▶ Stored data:
-- ==== Sys2Proof/Tests/Slice0.lean ====
section
/-! SUPPORT. Tests: a command with an operand out of range for each check of `Instr.wf`, the manual's worked examples, single steps on small
states, and for every statement with hypotheses a theorem that shows concrete states and operands meeting them, clause by clause. -/

section Tests

set_option Elab.async false

namespace Sys2Proof.Tests

open Sys2Proof.Machine

/-! ### Small states -/

/-- A field of a register set. -/
def sf (a : Nat) (f : Fld) (v : Nat) (d : Dev) : Dev := d.setFld a f v

/-- The device in RUN, its time base at 5,000 ns. -/
def on : Dev := { (Dev.reset.setFld Reg.SYS_STAGE F.SYS_STAGE_STAGE 15) with tim := { Tim.reset with locked := true, free := 5000 } }

/-- A state of a device: nothing in host memory, no command waiting. -/
def st (d : Dev) : State := ⟨d, [], [], []⟩

/-- The next state that a command gives. -/
def nx (c : Instr) (d : Dev) : State :=
  match exec c (st d) with
  | .next t => t
  | _ => State.reset

/-- A packet of 60 bytes at a stage, every context word zero. -/
def pk (g : Stage) : Pkt :=
  { pid := 1, fromHost := false, fromEngine := false, egressPool := false, epipe := 0, words := ctxZero, bytes := List.replicate 60 0
    stage := g, next := 0, counts := [], seq := 1, reads := [], flight := [], dram := none, ecc := false, group := none, pin := none, sub := none
    tsFixed := false, recCell := 0, recOwn := 0, recSpill := 0, spill := none, data := 0, queue := 0, sent := 0, txStart := 0 }

/-- The device in RUN with one packet in context 7. -/
def onPk (p : Pkt) : Dev := on.setPkt 7 p

/-- A body of a section from its words. -/
def body (ws : List Nat) : List Byte := ws.flatMap (leBytes 8)

/-- The device with a section in generation 0, which is active. -/
def sec (t i : Nat) (ws : List Nat) (d : Dev) : Dev :=
  d.setGen 0 { d.gen 0 with st := .active, secs := (d.gen 0).secs ++ [⟨t, i, body ws⟩] }

/-- A received frame of `n` bytes with Ethertype `e`. -/
def frame (n e : Nat) : List Byte := List.replicate 12 2 ++ beBytes 2 e ++ List.replicate (n - 14) 0

end Sys2Proof.Tests

open Sys2Proof Sys2Proof.Machine Sys2Proof.Tests

/-! ### Witnesses: frames, crossings, parser and lookups -/

/-- Port 0 UP with MAX_FRAME 1,518. -/
def Sys2Proof.Tests.up0 : Dev :=
  (sf (Reg.PRT_STATUS 0) F.PRT_STATUS_STATE 4 on).setPort 0 { Port.init with mode := F.PRT_MODE_MAX_FRAME.put 0 1518 }

theorem wit_frameArrives :
    on.portState 0 ≠ stUp ∧ up0.running = true ∧ up0.portState 0 = stUp ∧ F.PRT_MODE_MAX_FRAME.of (up0.modeOf 0) = 1518 ∧
    (frame 59 0).length + 4 < 64 ∧ 64 ≤ (frame 60 0).length + 4 ∧ 1518 < (frame 1515 0).length + 4 ∧ (frame 1514 0).length + 4 ≤ 1518 ∧
    be16 (frame 60 0x8808) 12 = 0x8808 ∧ be16 (frame 60 0x800) 12 ≠ 0x8808 ∧
    rimBytes (Map.getD up0.rxq (up0.quadOf 0) []) + (frame 60 0x800).length + 4 ≤ 65536 ∧
    65536 < rimBytes (List.replicate 1024 ⟨0, frame 60 0x800, 0⟩) + (frame 60 0x800).length + 4 := by decide +kernel

/-- A frame waits in rim 0. -/
def Sys2Proof.Tests.rim0 : Dev := { up0 with rxq := [(0, [⟨0, frame 60 0x800, 256⟩])] }

theorem wit_crossing :
    rim0.running = true ∧ Map.getD rim0.rxq 0 [] = ⟨0, frame 60 0x800, 256⟩ :: [] ∧ rim0.poolFree = true ∧ rim0.lineUp (pipeOfPort 0) = true ∧
    rim0.pkts.length < 65536 ∧ (frame 60 0x800).length + 4 < 16384 ∧ rim0.flipping = false ∧
    ((Map.getD rim0.rxq 0 []).find? fun g => rim0.inTurn (pipeOfPort g.port) g.port) = some ⟨0, frame 60 0x800, 256⟩ := by decide +kernel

▶ Work required:
Where a line above includes "body", copy that line.

▶ Result for this exercise:
/-- A body of a section from its words. -/
def body (ws : List Nat) : List Byte := ws.flatMap (leBytes 8)
  d.setGen 0 { d.gen 0 with st := .active, secs := (d.gen 0).secs ++ [⟨t, i, body ws⟩] }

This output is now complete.